Collected data:
**********

/-- An operation cut into packets of at most most bytes, and for adds within the receiver's lines, where every unit bytes take 4: offset, length. -/
def sendCuts (fuel o n roff : Nat) (d : SendDesc) : List (Nat × Nat) :=
  match fuel with
  | 0 => []
  | k + 1 =>
    if n = 0 then []
    else
      let m := match d.op.toNat with
        | 2 => min n (1024 - roff % 1024)
        | 3 => min n (1024 - roff % 1024)
        | 4 => min n (min 4080 (6 * (1024 - roff % 1024)))
        | _ => min n 4096
      (o, m) :: sendCuts k (o + m) (n - m) (roff + (if d.op = 4 then m / 6 else m)) d

def packets (d : SendDesc) : List (Nat × Nat) := sendCuts (d.len.toNat / 4 + 1) 0 d.len.toNat d.roff.toNat d

/-- TYPE of an operation's packets (R434). -/
def sendType (op : Nat) : Nat := match op with | 0 => 1 | 1 => 2 | 2 => 4 | 3 => 5 | 4 => 6 | _ => 7

/-- The request tag of packet i of an operation (DESIGN CHOICE, log 26). -/
def requestTag (id i : Nat) : W32 := BitVec.ofNat 32 (65536 * id + i)

/-- The packets or commands of an operation enter its port. -/
def emit (o : SendOp) (bs : List Byte) (s : State) : State :=
  let d := o.desc
  let p : Fin 36 := Fin.ofNat 36 d.port.toNat
  let hdr (off n : Nat) (last : Bool) (rtag : W32) : TxHdr :=
    { last := last, win := d.win, wgen := d.wgen, rpost := d.rpost, anchor := d.anchor, offset := d.roff + BitVec.ofNat 64 off, len := BitVec.ofNat 32 n,
      rtag := rtag }
  if isStore d then sendOut (.store d.win.toNat (d.op == 6) d.roff.toNat d.len.toNat bs) (modPort p (fun x => { x with traffic := 10 }) s)
  else if d.op = 5 then sendTx p 7 (hdr 0 d.len.toNat true 0) [] s
  else
    let ps := packets d
    ps.zipIdx.foldl (fun s c =>
      let last := decide (c.2 + 1 = ps.length)
      let off := if d.op = 4 then c.1.1 / 6 else c.1.1
      if d.op = 1 then sendTx p 2 (hdr off c.1.2 last (requestTag o.id c.2)) [] s
      else sendTx p (sendType d.op.toNat) (hdr off c.1.2 last 0) ((bs.drop c.1.1).take c.1.2) s) s

/-- The operation is over once all its bytes are counted. -/
def checkOp (id : Nat) (s : State) : State :=
  match findOp s id with
  | some o => if o.desc.op != 5 && o.done == o.desc.len.toNat then endOp o s else s
  | none => s

/-- A descriptor starts (R439, R441). -/
def startSend (queue slot : Nat) (q : SendQ) (d : SendDesc) (bs : List Byte) (ref : Bool) (s : State) : State :=
  let o : SendOp := { id := s.links.nextId, queue := queue, slot := slot, pad := q.pad.toNat, tag := q.aspace.toNat, epoch := (getSpace s q.aspace.toNat).epoch,
                      desc := d, done := 0, landed := [], refused := ref }
  let s := countRefusal q.pad.toNat ref false { s with links := { s.links with ops := s.links.ops ++ [o], nextId := s.links.nextId + 1 } }
  checkOp o.id (emit o bs s)

def setSqNext (queue : Nat) (s : State) : State := setSq queue { getSq s queue with next := (getSq s queue).next + 1, drawn := 0 } s

/-- Admission of a paddock is stalled (R503). -/
def admissionStalled (s : State) (pad : Nat) : Bool := s.pwr.stalled.contains pad

/-- Tokens of link egress drawn in grants for the next descriptor of a queue, from the got bytes that have theirs on (R398, R399). -/
def drawEgress (fuel pad n got : Nat) (s : State) : State × Nat :=
  match fuel with
  | 0 => (s, got)
  | k + 1 =>
    let m := min (n - got) (grantBytes s pad [3])
    if m = 0 then (s, got)
    else match draw pad [(3, m)] s with
      | (s, none) => (s, got)
      | (s, some _) => drawEgress k pad n (got + m) s

/-- SEND_DESCRIPTOR_READ: the next descriptor is read once KICK allows, counted in CPOST, and starts or fails. While its port recovers it waits to start. -/
def sendRead (queue : Fin 64) (s : State) : State :=
  let q := getSq s queue.val
  let pad := q.pad.toNat
  let half := queue.val / 32
  let kick := match handlePost s pad q.kick with | some d => (postValue s d).toNat | none => 0
  if !(atWork s && halfIn s half) || !q.enable || queueStopped s pad || admissionStalled s pad || kick < q.next + 1 ||
      4 ≤ (s.links.ops.filter fun o => o.queue == queue.val).length then s
  else
    let slot := q.next % 2 ^ q.log2size.toNat
    match engineRead (ringEng s pad q.aspace.toNat (windowLook (8 + half)) true) 1 0 0 (q.rbase.toNat + 64 * slot) 64 false s with
    | .wait s => s
    | .fault s => s
    | .done s bs _ _ =>
      let d := parseSend bs
      let counted (s : State) : State := updHandle pad q.cpost false 1 [] [] (setSqNext queue.val (gallop s))
      if sendFieldBad s q half d then failSend queue.val slot pad d.tag 1 (counted s)
      else if (getPort s (Fin.ofNat 36 d.port.toNat)).recovering then s
      else match sendReason s q half d with
        | some r => failSend queue.val slot pad d.tag r (counted s)
        | none =>
          let n := d.len.toNat
          let reads := d.op != 1 && d.op != 5 && d.op != 7
          let g := ringEng s pad q.aspace.toNat (windowLook (8 + half)) true
          let h := if reads then rangeHold g false false d.laddr.toNat n s else (s, false)
          let need := if reads then n else 0
          if h.2 then h.1
          else
            let e := drawEgress (need + 1) pad need q.drawn h.1
            if e.2 < need then setSq queue.val { getSq e.1 queue.val with drawn := e.2 } e.1
            else if reads then
              let r := rangeRead g false d.laddr.toNat n e.1
              startSend queue.val slot q d r.2.1 r.2.2.2 (counted r.1)
            else startSend queue.val slot q d [] false (counted e.1)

**********

> _Instructions for the task_
Exactly as written, output all of the entries.

> _Solution to the exercise_
/-- An operation cut into packets of at most most bytes, and for adds within the receiver's lines, where every unit bytes take 4: offset, length. -/
def sendCuts (fuel o n roff : Nat) (d : SendDesc) : List (Nat × Nat) :=
  match fuel with
  | 0 => []
  | k + 1 =>
    if n = 0 then []
    else
      let m := match d.op.toNat with
        | 2 => min n (1024 - roff % 1024)
        | 3 => min n (1024 - roff % 1024)
        | 4 => min n (min 4080 (6 * (1024 - roff % 1024)))
        | _ => min n 4096
      (o, m) :: sendCuts k (o + m) (n - m) (roff + (if d.op = 4 then m / 6 else m)) d

def packets (d : SendDesc) : List (Nat × Nat) := sendCuts (d.len.toNat / 4 + 1) 0 d.len.toNat d.roff.toNat d

/-- TYPE of an operation's packets (R434). -/
def sendType (op : Nat) : Nat := match op with | 0 => 1 | 1 => 2 | 2 => 4 | 3 => 5 | 4 => 6 | _ => 7

/-- The request tag of packet i of an operation (DESIGN CHOICE, log 26). -/
def requestTag (id i : Nat) : W32 := BitVec.ofNat 32 (65536 * id + i)

/-- The packets or commands of an operation enter its port. -/
def emit (o : SendOp) (bs : List Byte) (s : State) : State :=
  let d := o.desc
  let p : Fin 36 := Fin.ofNat 36 d.port.toNat
  let hdr (off n : Nat) (last : Bool) (rtag : W32) : TxHdr :=
    { last := last, win := d.win, wgen := d.wgen, rpost := d.rpost, anchor := d.anchor, offset := d.roff + BitVec.ofNat 64 off, len := BitVec.ofNat 32 n,
      rtag := rtag }
  if isStore d then sendOut (.store d.win.toNat (d.op == 6) d.roff.toNat d.len.toNat bs) (modPort p (fun x => { x with traffic := 10 }) s)
  else if d.op = 5 then sendTx p 7 (hdr 0 d.len.toNat true 0) [] s
  else
    let ps := packets d
    ps.zipIdx.foldl (fun s c =>
      let last := decide (c.2 + 1 = ps.length)
      let off := if d.op = 4 then c.1.1 / 6 else c.1.1
      if d.op = 1 then sendTx p 2 (hdr off c.1.2 last (requestTag o.id c.2)) [] s
      else sendTx p (sendType d.op.toNat) (hdr off c.1.2 last 0) ((bs.drop c.1.1).take c.1.2) s) s

/-- The operation is over once all its bytes are counted. -/
def checkOp (id : Nat) (s : State) : State :=
  match findOp s id with
  | some o => if o.desc.op != 5 && o.done == o.desc.len.toNat then endOp o s else s
  | none => s

/-- A descriptor starts (R439, R441). -/
def startSend (queue slot : Nat) (q : SendQ) (d : SendDesc) (bs : List Byte) (ref : Bool) (s : State) : State :=
  let o : SendOp := { id := s.links.nextId, queue := queue, slot := slot, pad := q.pad.toNat, tag := q.aspace.toNat, epoch := (getSpace s q.aspace.toNat).epoch,
                      desc := d, done := 0, landed := [], refused := ref }
  let s := countRefusal q.pad.toNat ref false { s with links := { s.links with ops := s.links.ops ++ [o], nextId := s.links.nextId + 1 } }
  checkOp o.id (emit o bs s)

def setSqNext (queue : Nat) (s : State) : State := setSq queue { getSq s queue with next := (getSq s queue).next + 1, drawn := 0 } s

/-- Admission of a paddock is stalled (R503). -/
def admissionStalled (s : State) (pad : Nat) : Bool := s.pwr.stalled.contains pad

/-- Tokens of link egress drawn in grants for the next descriptor of a queue, from the got bytes that have theirs on (R398, R399). -/
def drawEgress (fuel pad n got : Nat) (s : State) : State × Nat :=
  match fuel with
  | 0 => (s, got)
  | k + 1 =>
    let m := min (n - got) (grantBytes s pad [3])
    if m = 0 then (s, got)
    else match draw pad [(3, m)] s with
      | (s, none) => (s, got)
      | (s, some _) => drawEgress k pad n (got + m) s

/-- SEND_DESCRIPTOR_READ: the next descriptor is read once KICK allows, counted in CPOST, and starts or fails. While its port recovers it waits to start. -/
def sendRead (queue : Fin 64) (s : State) : State :=
  let q := getSq s queue.val
  let pad := q.pad.toNat
  let half := queue.val / 32
  let kick := match handlePost s pad q.kick with | some d => (postValue s d).toNat | none => 0
  if !(atWork s && halfIn s half) || !q.enable || queueStopped s pad || admissionStalled s pad || kick < q.next + 1 ||
      4 ≤ (s.links.ops.filter fun o => o.queue == queue.val).length then s
  else
    let slot := q.next % 2 ^ q.log2size.toNat
    match engineRead (ringEng s pad q.aspace.toNat (windowLook (8 + half)) true) 1 0 0 (q.rbase.toNat + 64 * slot) 64 false s with
    | .wait s => s
    | .fault s => s
    | .done s bs _ _ =>
      let d := parseSend bs
      let counted (s : State) : State := updHandle pad q.cpost false 1 [] [] (setSqNext queue.val (gallop s))
      if sendFieldBad s q half d then failSend queue.val slot pad d.tag 1 (counted s)
      else if (getPort s (Fin.ofNat 36 d.port.toNat)).recovering then s
      else match sendReason s q half d with
        | some r => failSend queue.val slot pad d.tag r (counted s)
        | none =>
          let n := d.len.toNat
          let reads := d.op != 1 && d.op != 5 && d.op != 7
          let g := ringEng s pad q.aspace.toNat (windowLook (8 + half)) true
          let h := if reads then rangeHold g false false d.laddr.toNat n s else (s, false)
          let need := if reads then n else 0
          if h.2 then h.1
          else
            let e := drawEgress (need + 1) pad need q.drawn h.1
            if e.2 < need then setSq queue.val { getSq e.1 queue.val with drawn := e.2 } e.1
            else if reads then
              let r := rangeRead g false d.laddr.toNat n e.1
              startSend queue.val slot q d r.2.1 r.2.2.2 (counted r.1)
            else startSend queue.val slot q d [] false (counted e.1)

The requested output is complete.